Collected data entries
---

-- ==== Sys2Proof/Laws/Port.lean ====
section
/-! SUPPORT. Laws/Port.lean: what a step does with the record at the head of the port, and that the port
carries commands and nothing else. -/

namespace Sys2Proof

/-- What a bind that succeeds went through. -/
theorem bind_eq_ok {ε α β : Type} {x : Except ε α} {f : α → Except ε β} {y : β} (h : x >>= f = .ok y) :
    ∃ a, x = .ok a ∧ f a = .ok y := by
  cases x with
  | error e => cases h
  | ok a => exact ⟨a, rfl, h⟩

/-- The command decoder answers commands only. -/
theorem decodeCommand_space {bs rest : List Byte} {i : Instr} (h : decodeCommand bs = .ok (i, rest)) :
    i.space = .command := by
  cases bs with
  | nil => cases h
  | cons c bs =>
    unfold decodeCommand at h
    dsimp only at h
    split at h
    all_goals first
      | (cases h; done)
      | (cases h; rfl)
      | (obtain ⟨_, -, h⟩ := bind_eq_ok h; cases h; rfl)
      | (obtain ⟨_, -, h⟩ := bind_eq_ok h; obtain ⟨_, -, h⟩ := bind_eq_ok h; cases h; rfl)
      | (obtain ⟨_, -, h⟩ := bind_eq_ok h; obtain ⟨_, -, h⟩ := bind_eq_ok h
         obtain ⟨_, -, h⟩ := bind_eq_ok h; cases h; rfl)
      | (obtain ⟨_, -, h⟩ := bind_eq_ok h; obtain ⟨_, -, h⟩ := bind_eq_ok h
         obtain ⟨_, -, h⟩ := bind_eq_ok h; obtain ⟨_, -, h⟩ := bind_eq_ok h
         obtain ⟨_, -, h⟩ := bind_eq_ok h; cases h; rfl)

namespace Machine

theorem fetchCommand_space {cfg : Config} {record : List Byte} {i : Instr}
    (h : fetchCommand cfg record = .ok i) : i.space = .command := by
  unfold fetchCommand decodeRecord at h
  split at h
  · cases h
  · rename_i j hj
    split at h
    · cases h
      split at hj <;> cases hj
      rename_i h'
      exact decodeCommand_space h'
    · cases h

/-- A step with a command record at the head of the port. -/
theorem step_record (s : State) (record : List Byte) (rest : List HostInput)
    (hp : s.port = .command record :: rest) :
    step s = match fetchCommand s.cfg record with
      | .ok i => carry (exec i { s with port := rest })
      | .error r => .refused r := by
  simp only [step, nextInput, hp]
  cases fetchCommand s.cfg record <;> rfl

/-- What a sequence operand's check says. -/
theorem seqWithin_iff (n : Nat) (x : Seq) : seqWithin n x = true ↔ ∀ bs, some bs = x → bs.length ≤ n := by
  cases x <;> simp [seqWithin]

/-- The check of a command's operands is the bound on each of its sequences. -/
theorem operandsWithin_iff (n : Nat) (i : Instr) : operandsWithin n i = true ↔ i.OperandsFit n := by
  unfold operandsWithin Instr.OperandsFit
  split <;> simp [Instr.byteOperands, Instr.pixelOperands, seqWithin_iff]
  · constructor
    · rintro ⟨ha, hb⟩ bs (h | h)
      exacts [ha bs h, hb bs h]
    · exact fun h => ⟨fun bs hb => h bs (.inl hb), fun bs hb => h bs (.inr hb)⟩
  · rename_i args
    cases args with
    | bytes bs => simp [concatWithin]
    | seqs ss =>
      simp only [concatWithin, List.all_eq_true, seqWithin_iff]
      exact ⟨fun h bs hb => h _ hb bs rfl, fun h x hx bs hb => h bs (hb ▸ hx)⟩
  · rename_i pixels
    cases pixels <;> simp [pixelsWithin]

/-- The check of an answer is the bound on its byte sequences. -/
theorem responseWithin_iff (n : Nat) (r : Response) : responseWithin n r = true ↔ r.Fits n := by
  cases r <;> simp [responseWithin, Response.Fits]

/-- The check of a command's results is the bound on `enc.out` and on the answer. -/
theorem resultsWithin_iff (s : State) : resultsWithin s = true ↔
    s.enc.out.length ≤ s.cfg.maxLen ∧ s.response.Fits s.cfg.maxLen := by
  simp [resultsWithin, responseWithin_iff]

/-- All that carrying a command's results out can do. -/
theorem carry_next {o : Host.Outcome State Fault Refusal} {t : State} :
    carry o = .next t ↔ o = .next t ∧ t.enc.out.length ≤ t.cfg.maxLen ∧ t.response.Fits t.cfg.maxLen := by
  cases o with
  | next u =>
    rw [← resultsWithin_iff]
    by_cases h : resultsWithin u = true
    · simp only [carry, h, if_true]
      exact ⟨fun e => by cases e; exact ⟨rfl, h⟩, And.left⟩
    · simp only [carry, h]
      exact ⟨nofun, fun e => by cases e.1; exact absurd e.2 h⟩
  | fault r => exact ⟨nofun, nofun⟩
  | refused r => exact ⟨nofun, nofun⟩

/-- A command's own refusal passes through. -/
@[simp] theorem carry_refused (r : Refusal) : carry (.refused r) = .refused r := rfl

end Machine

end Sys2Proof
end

---

> _Exercise_
Reading through the preceding records, tally each line that holds the word "check" and give the tally by itself.

> _Problem solution_
4